RICM4 - EP - DM
Jordan Jean - Théo Lévesque
2018
Simulateur
simulator = function(N = 100, modeService = "exp", modeSched = "fifo", lambda = 0.2,
mu = 1) {
Arrival = cumsum(rexp(n = N, rate = lambda))
if (modeService == "exp") {
Service = rexp(n = N, rate = mu)
} else if (modeService == "uni") {
Service = runif(n = N, min = 0.5, max = 1.5)
} else if (modeService == "gamma") {
Service = rgamma(n = N, shape = 0.1, rate = 0.1)
}
Remaining = rep(N, x = NA)
Completion = rep(N, x = NA)
df = data.frame()
if (modeSched == "fifo") {
df = fifo(N, Arrival, Service, lambda, mu, modeService)
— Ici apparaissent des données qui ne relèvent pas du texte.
/-! INT page fields (R86). -/
def intCtrlEn : Fld := fld 0x040 0 1 .rw 1
def intAckVector : Fld := fld 0x044 0 6 .wo 0
def intArmed : Fld := fld 0x048 0 64 .ro 0xffffffffffffffff
def intFirstValid : Fld := fld 0x050 31 1 .w1c 0
def intFirstSource : Fld := fld 0x050 0 7 .ro 0
def intFirstStk : Fld := fld 0x054 0 32 .ro 0
def intSumFar : Fld := fld 0x0F0 0 8 .ro 0
def intSumHob : Fld := fld 0x0F4 0 16 .ro 0
/-- INT_SRCi. -/
def intSrcSrc (i : Nat) : Fld := ⟨8 * (0x060 + 4 * i), 32, .ro, 0⟩
/-- INT_SUM_TILEi. -/
def intSumTile (i : Nat) : Fld := ⟨8 * (0x070 + 4 * i), 32, .ro, 0⟩
/-- INT_SUM_HPi. -/
def intSumHp (i : Nat) : Fld := ⟨8 * (0x090 + 4 * i), 32, .ro, 0⟩
/-- INT_SUM_GCi. -/
def intSumGc (i : Nat) : Fld := ⟨8 * (0x0B0 + 4 * i), 32, .ro, 0⟩
/-- INT_SUM_FLUi. -/
def intSumFlu (i : Nat) : Fld := ⟨8 * (0x0D0 + 4 * i), 32, .ro, 0⟩
/-- INT_ROUTE: vector of source i; reset per R74. -/
def intRouteVector (i : Nat) : Fld := ⟨8 * (0x100 + i), 6, .rw, defaultVector i⟩

/-! SEC page fields (R703). -/
def secStateFwSlot : Fld := fld 0x040 31 1 .ro 0
def secStateUcSlot : Fld := fld 0x040 30 1 .ro 0
def secStateFwKey : Fld := fld 0x040 28 2 .ro 0
def secStateUcKey : Fld := fld 0x040 26 2 .ro 0
def secStateRevoked : Fld := fld 0x040 22 4 .ro 0
def secStateTrngOk : Fld := fld 0x040 21 1 .ro 1
def secStateIdent : Fld := fld 0x040 20 1 .ro 0
def secLogLost : Fld := fld 0x048 17 15 .ro 0
def secLogLen : Fld := fld 0x048 0 17 .ro 0
def secMselM : Fld := fld 0x04C 0 2 .rw 0
def secUpdState : Fld := fld 0x080 29 3 .ro 0
def secUpdKind : Fld := fld 0x080 28 1 .ro 0
def secUpdStatus : Fld := fld 0x080 20 8 .ro 0
def secSvnFwImg : Fld := fld 0x044 24 8 .ro 0
def secSvnUcImg : Fld := fld 0x044 16 8 .ro 0
def secSvnFwFuse : Fld := fld 0x044 8 8 .ro 0
def secSvnUcFuse : Fld := fld 0x044 0 8 .ro 0
/-- SEC_MDATAi. -/
def secMdataData (i : Nat) : Fld := ⟨8 * (0x050 + 4 * i), 32, .ro, 0⟩

/-! LCY page fields (R704). -/
def lcyState : Fld := fld 0x040 30 2 .ro 0
def lcyStatePending : Fld := fld 0x040 29 1 .ro 0
def lcyStatePendTo : Fld := fld 0x040 27 2 .ro 0
def lcyStateNonceOut : Fld := fld 0x040 26 1 .ro 0
def lcyLastValid : Fld := fld 0x044 31 1 .w1c 0
def lcyLastFrom : Fld := fld 0x044 29 2 .ro 0
def lcyLastTo : Fld := fld 0x044 27 2 .ro 0
def lcyLastSan : Fld := fld 0x044 24 3 .ro 0
def lcyLastStatus : Fld := fld 0x044 16 8 .ro 0
def lcyRefusedCount : Fld := fld 0x048 0 16 .roc 0

/-! TND page fields (R632). -/
def tndCtrlFastNext : Fld := fld 0x040 0 1 .rw 0
def tndCmdTrecDiscard : Fld := fld 0x044 0 1 .wo 0
def tndBootStep : Fld := fld 0x048 28 4 .ro 0
def tndBootFast : Fld := fld 0x048 27 1 .ro 0
def tndBootFail : Fld := fld 0x048 16 8 .ro 0
def tndResetCause : Fld := fld 0x04C 0 7 .ro 0
def tndTimeTrainMs : Fld := fld 0x050 16 16 .ro 0
def tndTimeTotalMs : Fld := fld 0x050 0 16 .ro 0
def tndFwVersion : Fld := fld 0x054 0 32 .ro 0
def tndHobsDark : Fld := fld 0x058 0 16 .ro 0
def tndUcRounds : Fld := fld 0x05C 30 2 .ro 0
def tndUcPackets : Fld := fld 0x05C 16 12 .ro 0
def tndUcFenced : Fld := fld 0x05C 0 11 .ro 0
def tndUcFirstReceiver : Fld := fld 0x060 0 11 .ro 0x7ff
def tndUcSpareCount : Fld := fld 0x064 0 11 .ro 0
def tndTrecState : Fld := fld 0x068 29 3 .ro 0
def tndTrecCopy : Fld := fld 0x068 28 1 .ro 0
def tndTrecChCold : Fld := fld 0x068 16 8 .ro 0
def tndTrecChFast : Fld := fld 0x068 8 8 .ro 0
def tndTrecLinkFast : Fld := fld 0x068 0 3 .ro 0
def tndGddrLive : Fld := fld 0x06C 16 8 .ro 0
def tndGddrFenced : Fld := fld 0x06C 8 8 .ro 0
def tndGddrNarrow : Fld := fld 0x06C 0 8 .ro 0

/-! TRF page fields (R447). -/
def trfCtrlGuard : Fld := fld 0x040 8 8 .rws 0x20
def trfCtrlLateEn : Fld := fld 0x040 0 1 .rws 1
def trfMonWin : Fld := fld 0x04C 16 8 .rws 8
def trfMonTol : Fld := fld 0x04C 0 16 .rws 0x10
def trfBlwStateEff : Fld := fld 0x058 8 2 .ro 0
def trfBlwCritCycles : Fld := fld 0x05C 0 32 .roc 0
def trfLateCount : Fld := fld 0x074 0 32 .roc 0
def trfBgrSelCount : Fld := fld 0x07C 24 5 .ro 0
def trfBgrSelHead : Fld := fld 0x07C 16 4 .ro 0
def trfBgrSelIndex : Fld := fld 0x07C 0 4 .rw 0
/-- TRF_SHARE: weight of TC(i+1). -/
def trfShareW (i : Nat) : Fld := ⟨8 * 0x044 + 8 * i, 6, .rws, ([8, 32, 8, 16].getD i 0)⟩
/-- TRF_GUAR: guarantee of TC(i+1). -/
def trfGuarG (i : Nat) : Fld := ⟨8 * 0x048 + 8 * i, 6, .rws, ([8, 24, 4, 4].getD i 0)⟩
/-- TRF_BLW0: threshold T(t+1) of master 0. -/
def trfBlwT0 (t : Nat) : Fld := ⟨8 * 0x050 + 4 * t, 4, .rw, ([8, 12, 14].getD t 0)⟩
/-- TRF_BLW1: threshold T(t+1) of master 1. -/
def trfBlwT1 (t : Nat) : Fld := ⟨8 * 0x054 + 4 * t, 4, .rw, ([8, 12, 14].getD t 0)⟩
/-- TRF_BLW_STATE.LEVELm. -/
def trfBlwLevel (m : Nat) : Fld := ⟨8 * 0x058 + 4 * m, 2, .ro, 0⟩
/-- TRF_MISS_TCc. -/
def trfMissCount (c : Nat) : Fld := ⟨8 * (0x060 + 4 * c), 32, .roc, 0⟩
/-- TRF_WAYCAP: cap of TC(3+i). -/
def trfWaycapCap (i : Nat) : Fld := ⟨8 * 0x078 + 8 * i, 5, .rws, 4⟩
/-- TRF_BGRw. -/
def trfBgrWord (w : Nat) : Fld := ⟨8 * (0x080 + 4 * w), 32, .ro, 0⟩

/-! THM page fields (R683). -/
def thmCtrlStepMs : Fld := fld 0x040 0 8 .rwl 0xa
def thmStateStep : Fld := fld 0x044 30 2 .ro 0
def thmStateWarn : Fld := fld 0x044 29 1 .ro 0
def thmStatePlausFail : Fld := fld 0x044 28 1 .ro 0
def thmStateDiodeBad : Fld := fld 0x044 25 3 .ro 0
def thmStateBroken : Fld := fld 0x044 16 9 .ro 0
def thmStatePlfail : Fld := fld 0x044 8 8 .ro 0
def thmPlausCeMax : Fld := fld 0x054 16 8 .rwl 0x40
def thmPlausLeakDelta : Fld := fld 0x054 8 8 .rwl 8
def thmPlausBracket : Fld := fld 0x054 0 8 .rwl 4
def thmMselDie : Fld := fld 0x064 8 2 .rw 0
def thmMselIndex : Fld := fld 0x064 0 8 .rw 0
def thmMonEff : Fld := fld 0x068 16 16 .ro 0
def thmMonRaw : Fld := fld 0x068 0 16 .ro 0
def thmMstatToohot : Fld := fld 0x06C 1 1 .ro 0
def thmMstatBroken : Fld := fld 0x06C 0 1 .ro 0
def thmTleak : Fld := fld 0x070 0 16 .ro 0
def thmFirstPlValid : Fld := fld 0x074 31 1 .w1c 0
def thmFirstPlCheck : Fld := fld 0x074 28 3 .ro 0
def thmFirstPlPart : Fld := fld 0x074 0 8 .ro 0
def thmTripValid : Fld := fld 0x078 31 1 .w1c 0
def thmTripDie : Fld := fld 0x078 29 2 .ro 0
def thmTripSource : Fld := fld 0x078 27 2 .ro 0
def thmTripMon : Fld := fld 0x078 16 8 .ro 0
def thmTripReading : Fld := fld 0x078 0 16 .ro 0
def thmTripStk : Fld := fld 0x07C 0 32 .ro 0
/-- THM_THR of die d, TRIP (fused, R671). -/
def thmThrTrip (d : Nat) : Fld := ⟨8 * (0x048 + 4 * d) + 24, 8, .ro, ([115, 110, 115].getD d 0)⟩
/-- THM_THR of die d, DAMP. -/
def thmThrDamp (d : Nat) : Fld := ⟨8 * (0x048 + 4 * d) + 16, 8, .rwl, ([100, 95, 100].getD d 0)⟩
/-- THM_THR of die d, WARN. -/
def thmThrWarn (d : Nat) : Fld := ⟨8 * (0x048 + 4 * d) + 8, 8, .rwl, ([95, 90, 95].getD d 0)⟩
/-- THM_THR of die d, HYST. -/
def thmThrHyst (d : Nat) : Fld := ⟨8 * (0x048 + 4 * d), 8, .rwl, 5⟩
/-- THM_HOT of die d, EFF. -/
def thmHotEff (d : Nat) : Fld := ⟨8 * (0x058 + 4 * d) + 16, 16, .ro, 0⟩
/-- THM_HOT of die d, DIODE. -/
def thmHotDiode (d : Nat) : Fld := ⟨8 * (0x058 + 4 * d), 16, .ro, 0⟩
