-- ==== Sys2Proof/Machine/Groups.lean ====
section
/-! DEFINITION. Thread groups: subgroups, joins, barriers, exits, tile exceptions, tile overrun, and
the frame every Yalzu instruction issues in (spec/03 R98 to R118, R132, R133, R753; spec/04 R139, R142). -/
namespace Sys2Proof.Machine

/-! ## Joins (R103, R104) -/

/-- Subgroups at the join address of an entry that belong to its mask. -/
def atJoin (join : Nat) (m : BitVec 32) (u : Sub) : Bool :=
  u.pc = join && (u.wait = .ready || u.wait = .join) && u.mask &&& m != 0

/-- Merge the subgroups that meet at a join into the first of them. -/
def mergeSubs (join : Nat) (m : BitVec 32) (l : List Sub) : List Sub :=
  let here := l.filter (atJoin join m)
  let rest := l.filter (fun u => !atJoin join m u)
  match here with
  | [] => rest
  | u :: us =>
    { pc := join, mask := us.foldl (fun a w => a ||| w.mask) u.mask,
      epoch := us.foldl (fun a w => max a w.epoch) u.epoch, wait := .ready } :: rest

/-- The split-stack entry on top of those that hold lanes of a subgroup. -/
def topEntry (live : BitVec 32) (st : List (Nat × BitVec 32)) (m : BitVec 32) : Option (Nat × BitVec 32) :=
  st.find? (fun e => e.2 &&& live &&& m != 0)

/-- A subgroup at the join address of its top entry waits there (R104). -/
def Sub.atTop (live : BitVec 32) (st : List (Nat × BitVec 32)) (u : Sub) : Sub :=
  if (u.wait = .ready ∨ u.wait = .join) ∧ (topEntry live st u.mask).any (fun e => decide (e.1 = u.pc)) then
    { u with wait := .join } else u

/-- Every live lane of an entry's mask waits at its join address. -/
def gathered (live : BitVec 32) (subs : List Sub) (e : Nat × BitVec 32) : Bool :=
  let here := subs.filter (fun u => decide (u.wait = .join) && atJoin e.1 (e.2 &&& live) u)
  e.2 &&& live &&& ~~~(here.foldl (fun a u => a ||| u.mask) 0) == 0

/-- Let subgroups wait at, and leave, the join addresses of the split stack (R104). A subgroup waits for the topmost entry
that holds its lanes, whatever other subgroups have pushed since, and an entry whose lanes have all come is popped wherever
it stands (notes/assumptions/65.md). -/
def settleAux : Nat → BitVec 32 → List Sub → List (Nat × BitVec 32) → List Sub × List (Nat × BitVec 32)
  | 0, _, subs, st => (subs, st)
  | k + 1, live, subs, st =>
    let subs1 := subs.map (Sub.atTop live st)
    match st.find? (gathered live subs1) with
    | none => (subs1, st)
    | some e => settleAux k live (mergeSubs e.1 (e.2 &&& live) subs1) (st.erase e)

def Ctx.settle (x : Ctx) : Ctx :=
  let r := settleAux (x.stack.length + 1) x.live x.subs x.stack
  { x with subs := r.1, stack := r.2 }

/-- Move the subgroup of a lane to an address. -/
def Ctx.goto (x : Ctx) (lane pc : Nat) : Ctx := (x.updSub lane (fun u => { u with pc := pc })).settle

/-- The subgroup of a lane goes past its instruction. -/
def Ctx.past (x : Ctx) (lane : Nat) : Ctx :=
  (x.updSub lane (fun u => { u with pc := u.pc + 8 })).settle

/-- The subgroup of a lane goes past its instruction and waits. -/
def Ctx.pastWait (x : Ctx) (lane : Nat) (w : Wait) : Ctx :=
  x.updSub lane (fun u => { u with pc := u.pc + 8, wait := w })

/-- Wake the subgroups that satisfy a test. -/
def Ctx.wakeIf (x : Ctx) (p : Wait → Bool) : Ctx :=
  (({ x with subs := x.subs.map (fun u => if p u.wait then { u with wait := .ready } else u) } : Ctx)).settle

/-! ## Overrun and exceptions (R99, R100, R132, R133) -/

/-- A tile stops: its groups are terminated, and kept aside for the rest of the cycle (R99, R100). -/
def Tile.halt (t : Tile) (cyc state : Nat) : Tile :=
  { stopTile t with
    overrun := true, stop := some { cyc := cyc, ctxs := t.ctxs, serials := t.serials, resident := t.resident, state := state } }

/-- The cycle in which the tile entered overrun has not ended. -/
def Tile.stopsAt (t : Tile) (cyc : Nat) : Bool :=
  t.overrun && (match t.stop with | some r => decide (r.cyc = cyc) | none => false)

/-- The tile enters overrun of a kind at a cycle; a kind of the same cycle that is higher replaces the
recorded one (R99, R100, R101, R135). -/
def State.overrunTile (s : State) (n kind entry cyc : Nat) : State :=
  if (s.tile n).overrun then
    if (s.tile n).stopsAt cyc ∧ s.rd (pgTil n) Reg.tilOvrKind < kind then
      s.wrs (pgTil n) [(Reg.tilOvrKind, kind), (Reg.tilOvrEntry, entry)]
    else s
  else
    ((s.wrs (pgTil n) [(Reg.tilOvrKind, kind), (Reg.tilOvrEntry, entry),
      (Reg.tilOvrCycCycle, cyc), (Reg.tilState, 3)]).updTile n
        (fun t => t.halt cyc (s.rd (pgTil n) Reg.tilState))).setCause (pgTil n) Reg.causeTilOverrun

/-- A command of a tile at a cycle. In the cycle in which the tile enters overrun its groups still issue and its control core
still checks, so that the highest kind and the lowest context of the cycle are recorded (R99, R133); the groups are put back
for the command and set aside again (R100: termination comes within 4 cy; notes/assumptions/59.md). -/
def State.inCycle (s : State) (n cyc : Nat) (f : State → State) : State :=
  let s := s.atCycle cyc
  match (s.tile n).stop with
  | some r =>
    if (s.tile n).stopsAt cyc then
      let s1 := f ((s.updTile n (fun t => { t with ctxs := r.ctxs, serials := r.serials, resident := r.resident })).wr (pgTil n)
        Reg.tilState r.state)
      (s1.updTile n (fun t => t.halt cyc r.state)).wr (pgTil n) Reg.tilState 3
    else f s
  | none => f s

/-- An exception is the one to capture: the first of the stoke, or that of a lower context in the cycle of the first (R133).
WL_BAD comes from no context: it is neither replaced nor replaces (notes/assumptions/59.md). -/
def State.capturesExc (s : State) (n c code cyc : Nat) : Bool :=
  !(s.tile n).excTaken || ((s.tile n).stopsAt cyc && decide (code ≠ 0x19) && decide (s.rd (pgTil n) Reg.tilExcCode ≠ 0x19) &&
    decide (c < s.rd (pgTil n) Reg.tilExcCtx))

/-- A tile exception (R132, R133): the first of the stoke is captured, the tile enters overrun of kind
4. The spec gives ERR_FIRST.DETAIL of these codes no value: it is free (notes/assumptions/2.md). -/
def State.raiseExc (s : State) (n c code : Nat) (lanes : BitVec 32) (pc entry cyc : Nat) : State :=
  let s1 := if !s.capturesExc n c code cyc then s else
    (s.wrs (pgTil n) [(Reg.tilExcValid, 1), (Reg.tilExcCode, code), (Reg.tilExcCtx, c),
      (Reg.tilExcPc, pc), (Reg.tilExcMaskLanes, lanes.toNat)]).updTile n
        (fun t => { t with excTaken := true })
  let s2 := (s1.err (pgTil n) code (s1.freeBits 16)).tookFree
  (s2.setCause (pgTil n) Reg.causeTilException).overrunTile n 4 entry cyc

/-! ## Barriers (R114 to R118) -/

/-- The lanes of a context that wait at a barrier. -/
def Ctx.atBar (x : Ctx) (launch : Bool) : BitVec 32 :=
  x.subs.foldl (fun m u => match u.wait with
    | .bar l _ => if l = launch then m ||| u.mask else m
    | _ => m) 0

/-- The id pending at a barrier scope of a context. -/
def Ctx.barId (x : Ctx) (launch : Bool) : Option Nat :=
  x.subs.findSome? (fun u => match u.wait with
    | .bar l id => if l = launch then some id else none
    | _ => none)

/-- Release the lanes of a context from a barrier: epoch + 1 (R116). -/
def Ctx.releaseBar (x : Ctx) (launch : Bool) : Ctx :=
  (({ x with subs := x.subs.map (fun u => match u.wait with
      | .bar l _ => if l = launch then { u with wait := .ready, epoch := u.epoch + 1 } else u
      | _ => u) } : Ctx)).settle

/-- The resident contexts of a launch. -/
def Tile.launchCtxs (t : Tile) (entry : Nat) : List (Nat × Ctx) :=
  t.ctxs.filter (fun e => e.2.entry = entry)

/-- BAR.G releases when every live lane of the group has arrived (R115, R116). -/
def Tile.tryBarG (t : Tile) (c : Nat) : Tile :=
  match SMap.find t.ctxs c with
  | none => t
  | some x =>
    if x.atBar false ≠ 0 ∧ x.live &&& ~~~(x.atBar false) = 0 then
      { t with ctxs := SMap.ins t.ctxs c (x.releaseBar false) }
    else t

/-- BAR.L releases when every live lane of every resident group of the launch has arrived. -/
def Tile.tryBarL (t : Tile) (entry : Nat) : Tile :=
  let l := t.launchCtxs entry
  if l.any (fun e => e.2.atBar true != 0) &&
     l.all (fun e => e.2.live &&& ~~~(e.2.atBar true) == 0) then
    { t with ctxs := t.ctxs.map (fun e => if e.2.entry = entry then (e.1, e.2.releaseBar true) else e) }
  else t

/-! ## Exit (R115, R169, R232) -/

/-- Remove a group whose lanes have all exited: its flags enter the summary, its launch may be complete. -/
def State.retireGroup (s : State) (n c cyc : Nat) : State :=
  match s.ctx n c with
  | none => s
  | some x =>
    if x.live ≠ 0 then s
    else
      let s1 := s.sumFlags n x.flags
      s1.updTile n (fun t =>
        let ctxs := SMap.del t.ctxs c
        { t with ctxs := ctxs, lastExit := max t.lastExit cyc,
                 resident := if ctxs.any (fun e => e.2.entry = x.entry) then t.resident
                   else t.resident.filter (fun e => e.1 ≠ x.entry) })

/-- Lanes of a context exit: they leave their subgroup, the split stack and every barrier count. -/
def Ctx.exitLanes (x : Ctx) (m : BitVec 32) : Ctx :=
  (({ x with live := x.live &&& ~~~m,
             subs := (x.subs.map (fun u => { u with mask := u.mask &&& ~~~m })).filter
               (fun u => u.mask != 0) } : Ctx)).settle

/-! ## Waking subgroups of a tile -/

def Tile.wakeIf (t : Tile) (p : Wait → Bool) : Tile :=
  { t with ctxs := t.ctxs.map (fun e => (e.1, e.2.wakeIf p)) }

/-- Set an event flag of a tile and release its waiters (R92, R752). -/
def State.setEvent (s : State) (n k : Nat) : State :=
  (s.wr (pgTil n) Reg.tilEvt (withBit (s.rd (pgTil n) Reg.tilEvt) k)).updTile n
    (fun t => t.wakeIf (fun w => w = .evt k))

/-- An operation completes its token: waiting subgroups whose operations are all done go on (R163). -/
def Tile.opDone (t : Tile) (op : Nat) : Tile :=
  let ops := t.ops.filter (fun e => e.1 ≠ op)
  ({ t with ops := ops }).wakeIf (fun w => match w with
    | .tok l => l.all (fun o => !ops.any (fun e => e.1 = o))
    | _ => false)

/-- Is an operation of a token still pending (R162)? -/
def Tile.tokBusy (t : Tile) (k : Nat) : Bool := t.ops.any (fun e => e.2 = k)

/-! ## The issue frame -/

/-- An execution of a V instruction with at least one enabled lane (spec/15 R521, R522). -/
def State.vIssue (s : State) (n : Nat) : State :=
  let stray := match s.plans.active with
    | some p => bitAt p.flags 0 && !bitAt p.flags 2
    | none => false
  let s1 := if stray then ({ s with record := { s.record with vstray := true } }).logFault 2 else s
  (s1.count (0x100 + n) 8 1).updTile n (fun t => { t with vIssues := t.vIssues + 1, vStray := t.vStray || stray })

/-- The subgroup that issues goes past its instruction. -/
def State.past (s : State) (i : Issue) : State :=
  s.updCtx i.tile i.ctx (fun x => x.past i.lane)

/-- Raise an exception from an issue. -/
def State.raiseAt (s : State) (i : Issue) (x : Ctx) (u : Sub) (code : Nat) (lanes : BitVec 32) : State :=
  s.raiseExc i.tile i.ctx code lanes u.pc x.entry i.cyc.toNat

/-! ## The instruction cache (R87, R89, R753) -/

/-- The cached line of an address, with its key. -/
def Tile.icFind (t : Tile) (a : Nat) : Option (Nat × IcLine) := t.icache.find? (fun e => decide (e.2.addr = a / 64 * 64))

/-- The way that a fill of a set takes: a free one, else the one used longest ago (notes/assumptions/60.md). -/
def Tile.icWay (t : Tile) (set : Nat) : Nat :=
  let keys := (List.range 4).map (4 * set + ·)
  let age := fun (k : Nat) => match SMap.find t.icache k with | some l => l.age + 1 | none => 0
  match keys.find? (fun k => age k = 0) with
  | some k => k
  | none => keys.foldl (fun b k => if age b < age k then k else b) (4 * set)

/-- A line becomes the youngest of its set. -/
def Tile.icUse (t : Tile) (k : Nat) (l : IcLine) : Tile :=
  let older : SMap IcLine := t.icache.map (fun e => if e.1 / 4 = k / 4 then (e.1, { e.2 with age := e.2.age + 1 }) else e)
  { t with icache := SMap.ins older k { l with age := 0 } }

/-- A fetch at an address of the code region: a hit, or a fill of the line with its poison (R89). -/
def State.fetch (s : State) (n a : Nat) : State :=
  s.updTile n (fun t => match t.icFind a with
    | some (k, l) => t.icUse k l
    | none =>
      let la := a / 64 * 64
      t.icUse (t.icWay (a / 64 % 128))
        { addr := la, bad := BitVec.ofNat 8 (maskOf ((List.range 8).filter (fun k => s.badAt (la + 8 * k)))), age := 0 })

/-- The word at an address is poisoned as a fetch finds it: in the cached line, or in the hearth (R753). -/
def State.fetchBad (s : State) (n a : Nat) : Bool :=
  match (s.tile n).icFind a with
  | some (_, l) => l.bad.getLsbD (a / 8 % 8)
  | none => s.badAt a

/-! ## Merging into issue slots (R109, R110) -/

/-- Two subgroups of different contexts meet the conditions of R109 that do not depend on the instruction at their PC. -/
def canMerge (x y : Ctx) : Bool :=
  decide (x.entry = y.entry) && !x.frag && !y.frag && x.subs.any (fun u => y.subs.any (fun w =>
    decide (u.pc = w.pc) && decide (u.epoch = w.epoch) && decide (u.mask &&& w.mask = 0) && decide (u.wait = .ready) &&
    decide (w.wait = .ready)))

/-- A sequencer may hold a merged slot: repacking is on and some of its subgroups can merge. -/
def State.mayMerge (s : State) (n q : Nat) : Bool :=
  let held := (List.range 4).filterMap (fun c => (SMap.find (s.tile n).ctxs (4 * q + c)).map (fun x => (c, x)))
  s.flag (pgSeq n q) Reg.seqCtrlRepackEn && held.any (fun a => held.any (fun b => decide (a.1 < b.1) && canMerge a.2 b.2))

/-- Merges are timing: when one may have happened at an issue, SEQ_MERGE is no longer known to be 0 (notes/assumptions/2.md). -/
def State.noteMerge (s : State) (n c : Nat) : State :=
  if s.mayMerge n (c / 4) then s.wr (pgSeq n (c / 4)) Reg.seqMergeMerges 1 else s

/-- What a fetch of a word that issues leaves. -/
def State.fetched (s : State) (i : Issue) (u : Sub) : State := (s.noteMerge i.tile i.ctx).fetch i.tile u.pc

/-! ## The frame -/

/-- An exception of the enabled lanes; with none enabled the instruction goes past (R142; notes/assumptions/4.md). -/
def State.raiseIllegal (s : State) (i : Issue) (x : Ctx) (u : Sub) : State :=
  if enabledMask x u i = 0 then s.past i else s.raiseAt i x u 0x10 (enabledMask x u i)

/-- The frame of every Yalzu instruction. The command has no effect when its context, its subgroup or
the subgroup's readiness is missing, or when its word names another instruction (notes/assumptions/3.md). A PC outside the
code region raises ADDR (R171); a poisoned word is not issued and puts the tile in overrun of kind 7 (R753); a word whose FMT
and OP name no instruction, and an encoding that is not valid, raise ILLEGAL in the enabled lanes, and do nothing with none
enabled (R139, R142; notes/assumptions/4.md). Otherwise `body` runs with the context, the subgroup and the enabled lanes. -/
def State.issueAs (s : State) (c : Instr) (i : Issue) (legal : Ctx → Bool)
    (body : State → Ctx → Sub → BitVec 32 → State) : State :=
  if i.listed && !i.spells c then s
  else s.inCycle i.tile i.cyc.toNat (fun s =>
    match s.ctx i.tile i.ctx with
    | none => s
    | some x =>
      match x.subOf i.lane with
      | none => s
      | some u =>
        if u.wait ≠ .ready then s
        else if !s.inCode u.pc 8 then s.raiseAt i x u 0x12 (u.mask &&& x.live)
        else if s.fetchBad i.tile u.pc then ((s.fetch i.tile u.pc).consumeAt i.tile).overrunTile i.tile 7 x.entry i.cyc.toNat
        else
          let s := s.fetched i u
          if !i.listed || !legal x then s.raiseIllegal i x u
          else body (s.count (0x100 + i.tile) 1 1) x u (enabledMask x u i))

/-- A second residue mismatch, or a register parity mismatch, poisons every result and consumes an
uncorrectable error; a first one executes the instruction again (spec/14 R493, R496, R497; spec/16 R550). -/
def issueSpoils (i : Issue) : Bool := decide (2 ≤ i.residue) || i.parity

def State.spoil (s : State) (i : Issue) : State :=
  let s1 := if i.residue = 0 then s else s.logFault 6
  if 2 ≤ i.residue ∨ i.parity then s1.consumeAt i.tile else s1

end Sys2Proof.Machine
end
} else if (modeSched == "lifo") {
df = lifo(N, Arrival, Service, lambda, mu, modeService)
} else if (modeSched == "fair_sharing") {
df = fair_sharing(N, Arrival, Service, lambda, mu, modeService)
}
return(df)
}FIFO
fifo = function(N = 100, Arrival, Service, lambda, mu, modearri) {
Remaining = rep(N, x = NA)
Completion = rep(N, x = NA)
t = 0
CurrentTask = NA
NextArrival = 1
while (TRUE) {
dtA = NA
dtC = NA
# temps jusqu'à la prochaine arrivée
if (length(Arrival[Arrival > t]) > 0) {
dtA = head(Arrival[Arrival > t], n = 1) - t
}
# temps jusqu'à la prochaine terminaison
if (!is.na(CurrentTask)) {
dtC = Remaining[CurrentTask]
}
if (is.na(dtA) & is.na(dtC)) {
break
}
dt = min(dtA, dtC, na.rm = T)
t = t + dt
# les arrivées je met un <= et pas un == car 3-2.9!=0.1 ...
if ((NextArrival <= N) & (Arrival[NextArrival] <= t)) {
Remaining[NextArrival] = Service[NextArrival]
NextArrival = NextArrival + 1
}
# le remaining
if (!is.na(CurrentTask)) {
Remaining[CurrentTask] = Remaining[CurrentTask] - dt
if (Remaining[CurrentTask] <= 0) {
Completion[CurrentTask] = t
Remaining[CurrentTask] = NA
}
CurrentTask = NA
}
# et currentTask (politique d'ordonnancement : FIFO)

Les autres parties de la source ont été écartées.